_PROBLEM STATEMENT_
Give again, exactly as written, each line of the material below starting at the line that contains "have h6 : i - 8 - 8 < 32 := by omega" and ending at the line that contains "simp [h1, h2, hi, h3, h4, h5, h6, h7, h8]". Both ends count, and no other line does.

::: TASK DATA :::

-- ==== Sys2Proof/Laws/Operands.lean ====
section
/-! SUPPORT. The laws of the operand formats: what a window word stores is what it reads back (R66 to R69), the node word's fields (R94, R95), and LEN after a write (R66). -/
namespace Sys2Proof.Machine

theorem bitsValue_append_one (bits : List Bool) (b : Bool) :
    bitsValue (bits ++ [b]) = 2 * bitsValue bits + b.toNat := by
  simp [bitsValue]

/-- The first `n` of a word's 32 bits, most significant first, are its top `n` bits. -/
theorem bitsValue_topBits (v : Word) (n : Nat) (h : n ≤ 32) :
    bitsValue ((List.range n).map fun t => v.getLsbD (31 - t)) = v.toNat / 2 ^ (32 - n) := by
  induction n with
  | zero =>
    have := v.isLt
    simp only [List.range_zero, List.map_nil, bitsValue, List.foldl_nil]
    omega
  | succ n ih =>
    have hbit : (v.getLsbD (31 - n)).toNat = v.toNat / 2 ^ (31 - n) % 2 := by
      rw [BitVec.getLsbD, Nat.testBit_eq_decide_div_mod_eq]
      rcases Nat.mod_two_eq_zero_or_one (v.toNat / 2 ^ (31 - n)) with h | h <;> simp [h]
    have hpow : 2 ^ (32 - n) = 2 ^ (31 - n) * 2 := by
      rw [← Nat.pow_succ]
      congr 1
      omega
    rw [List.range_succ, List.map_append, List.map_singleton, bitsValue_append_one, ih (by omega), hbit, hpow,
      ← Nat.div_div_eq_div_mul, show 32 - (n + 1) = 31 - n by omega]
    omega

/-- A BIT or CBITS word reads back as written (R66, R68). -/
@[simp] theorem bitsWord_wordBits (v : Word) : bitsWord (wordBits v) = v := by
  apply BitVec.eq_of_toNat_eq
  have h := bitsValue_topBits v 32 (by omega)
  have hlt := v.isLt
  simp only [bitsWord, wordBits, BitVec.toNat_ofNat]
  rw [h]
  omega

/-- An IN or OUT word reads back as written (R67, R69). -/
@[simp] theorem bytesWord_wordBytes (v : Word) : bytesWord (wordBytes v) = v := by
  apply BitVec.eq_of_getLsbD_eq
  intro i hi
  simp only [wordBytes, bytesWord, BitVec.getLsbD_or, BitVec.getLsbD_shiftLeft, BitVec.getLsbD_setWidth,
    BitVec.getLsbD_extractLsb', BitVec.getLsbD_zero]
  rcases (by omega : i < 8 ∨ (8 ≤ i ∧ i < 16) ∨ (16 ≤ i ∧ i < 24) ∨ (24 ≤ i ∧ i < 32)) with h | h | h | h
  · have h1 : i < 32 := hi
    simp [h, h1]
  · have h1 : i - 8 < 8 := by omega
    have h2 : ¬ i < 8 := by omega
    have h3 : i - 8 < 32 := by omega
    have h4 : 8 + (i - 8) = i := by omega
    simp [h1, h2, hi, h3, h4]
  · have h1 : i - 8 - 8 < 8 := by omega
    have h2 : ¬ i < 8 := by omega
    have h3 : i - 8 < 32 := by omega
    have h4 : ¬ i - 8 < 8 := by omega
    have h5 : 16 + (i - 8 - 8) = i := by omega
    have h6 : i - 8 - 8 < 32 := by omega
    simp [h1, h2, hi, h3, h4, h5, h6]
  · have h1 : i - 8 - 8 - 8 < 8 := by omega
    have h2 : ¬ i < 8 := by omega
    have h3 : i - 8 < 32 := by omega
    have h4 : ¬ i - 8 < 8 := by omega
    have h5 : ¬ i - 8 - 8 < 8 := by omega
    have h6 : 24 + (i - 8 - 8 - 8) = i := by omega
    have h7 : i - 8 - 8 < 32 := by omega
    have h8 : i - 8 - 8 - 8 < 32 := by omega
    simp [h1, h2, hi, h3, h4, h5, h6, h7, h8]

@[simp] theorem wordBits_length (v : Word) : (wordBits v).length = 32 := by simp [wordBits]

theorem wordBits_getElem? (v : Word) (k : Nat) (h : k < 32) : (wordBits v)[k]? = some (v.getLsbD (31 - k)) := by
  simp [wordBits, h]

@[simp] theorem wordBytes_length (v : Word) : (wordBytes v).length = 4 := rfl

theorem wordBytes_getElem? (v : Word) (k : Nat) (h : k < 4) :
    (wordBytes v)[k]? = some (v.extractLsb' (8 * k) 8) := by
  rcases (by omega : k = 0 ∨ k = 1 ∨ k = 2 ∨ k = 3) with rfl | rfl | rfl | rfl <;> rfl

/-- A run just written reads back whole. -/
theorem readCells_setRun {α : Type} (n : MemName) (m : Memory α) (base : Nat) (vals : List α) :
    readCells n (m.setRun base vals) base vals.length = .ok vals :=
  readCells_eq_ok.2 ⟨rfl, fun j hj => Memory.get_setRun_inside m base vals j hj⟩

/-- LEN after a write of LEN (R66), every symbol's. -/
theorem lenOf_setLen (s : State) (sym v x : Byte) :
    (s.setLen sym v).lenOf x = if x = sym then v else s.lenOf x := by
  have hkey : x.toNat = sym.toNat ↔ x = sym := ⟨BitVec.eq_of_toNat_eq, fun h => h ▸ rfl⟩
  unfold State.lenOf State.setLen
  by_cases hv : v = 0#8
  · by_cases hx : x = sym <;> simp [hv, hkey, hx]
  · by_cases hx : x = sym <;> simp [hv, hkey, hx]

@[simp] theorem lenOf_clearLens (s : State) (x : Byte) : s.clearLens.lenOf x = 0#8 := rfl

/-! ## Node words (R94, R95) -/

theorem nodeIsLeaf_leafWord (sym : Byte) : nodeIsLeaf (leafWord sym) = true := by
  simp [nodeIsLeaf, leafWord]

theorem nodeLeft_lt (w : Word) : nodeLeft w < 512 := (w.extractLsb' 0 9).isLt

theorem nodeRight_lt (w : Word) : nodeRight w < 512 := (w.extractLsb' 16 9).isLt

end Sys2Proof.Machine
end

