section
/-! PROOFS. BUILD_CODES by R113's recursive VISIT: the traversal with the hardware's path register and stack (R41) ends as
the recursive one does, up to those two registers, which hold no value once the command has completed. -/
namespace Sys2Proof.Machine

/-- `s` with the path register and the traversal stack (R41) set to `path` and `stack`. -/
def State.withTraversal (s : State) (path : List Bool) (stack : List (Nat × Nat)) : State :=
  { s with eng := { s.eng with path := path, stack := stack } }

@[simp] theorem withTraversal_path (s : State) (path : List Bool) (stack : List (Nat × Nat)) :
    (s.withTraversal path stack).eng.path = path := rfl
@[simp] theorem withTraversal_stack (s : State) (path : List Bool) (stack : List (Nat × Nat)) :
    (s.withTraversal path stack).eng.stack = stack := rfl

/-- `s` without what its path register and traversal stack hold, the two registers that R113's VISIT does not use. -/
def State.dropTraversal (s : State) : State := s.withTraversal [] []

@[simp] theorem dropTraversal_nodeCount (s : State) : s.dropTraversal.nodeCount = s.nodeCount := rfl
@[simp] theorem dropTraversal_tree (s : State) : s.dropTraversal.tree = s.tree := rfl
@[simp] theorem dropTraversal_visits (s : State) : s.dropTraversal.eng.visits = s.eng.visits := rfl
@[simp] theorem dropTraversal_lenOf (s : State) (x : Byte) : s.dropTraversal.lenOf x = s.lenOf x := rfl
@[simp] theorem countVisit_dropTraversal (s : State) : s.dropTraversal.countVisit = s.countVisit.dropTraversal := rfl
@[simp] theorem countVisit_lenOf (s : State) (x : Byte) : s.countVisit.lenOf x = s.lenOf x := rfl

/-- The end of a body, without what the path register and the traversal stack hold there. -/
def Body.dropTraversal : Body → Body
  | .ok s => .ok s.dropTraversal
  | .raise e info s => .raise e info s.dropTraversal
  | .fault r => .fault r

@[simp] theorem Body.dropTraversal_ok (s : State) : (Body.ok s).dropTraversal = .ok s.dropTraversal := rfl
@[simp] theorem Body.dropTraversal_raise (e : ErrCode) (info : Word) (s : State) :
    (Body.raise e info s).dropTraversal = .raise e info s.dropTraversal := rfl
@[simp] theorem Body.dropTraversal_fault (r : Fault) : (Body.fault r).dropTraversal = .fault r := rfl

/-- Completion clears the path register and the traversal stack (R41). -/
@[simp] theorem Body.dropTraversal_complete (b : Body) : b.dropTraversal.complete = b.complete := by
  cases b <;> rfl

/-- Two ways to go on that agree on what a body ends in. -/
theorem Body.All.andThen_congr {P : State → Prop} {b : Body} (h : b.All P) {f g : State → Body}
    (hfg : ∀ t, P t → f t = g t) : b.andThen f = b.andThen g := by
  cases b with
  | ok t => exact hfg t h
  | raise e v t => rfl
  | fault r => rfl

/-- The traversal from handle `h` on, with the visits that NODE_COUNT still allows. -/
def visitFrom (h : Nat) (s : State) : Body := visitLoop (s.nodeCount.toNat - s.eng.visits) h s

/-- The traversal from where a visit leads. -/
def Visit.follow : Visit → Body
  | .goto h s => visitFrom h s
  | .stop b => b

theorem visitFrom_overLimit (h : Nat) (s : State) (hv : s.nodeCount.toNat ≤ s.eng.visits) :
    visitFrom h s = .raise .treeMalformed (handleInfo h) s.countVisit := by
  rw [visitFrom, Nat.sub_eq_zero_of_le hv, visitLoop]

:::

_YOUR RESPONSE_
    have h6 : i - 8 - 8 < 32 := by omega
    simp [h1, h2, hi, h3, h4, h5, h6]
  · have h1 : i - 8 - 8 - 8 < 8 := by omega
    have h2 : ¬ i < 8 := by omega
    have h3 : i - 8 < 32 := by omega
    have h4 : ¬ i - 8 < 8 := by omega
    have h5 : ¬ i - 8 - 8 < 8 := by omega
    have h6 : 24 + (i - 8 - 8 - 8) = i := by omega
    have h7 : i - 8 - 8 < 32 := by omega
    have h8 : i - 8 - 8 - 8 < 32 := by omega
    simp [h1, h2, hi, h3, h4, h5, h6, h7, h8]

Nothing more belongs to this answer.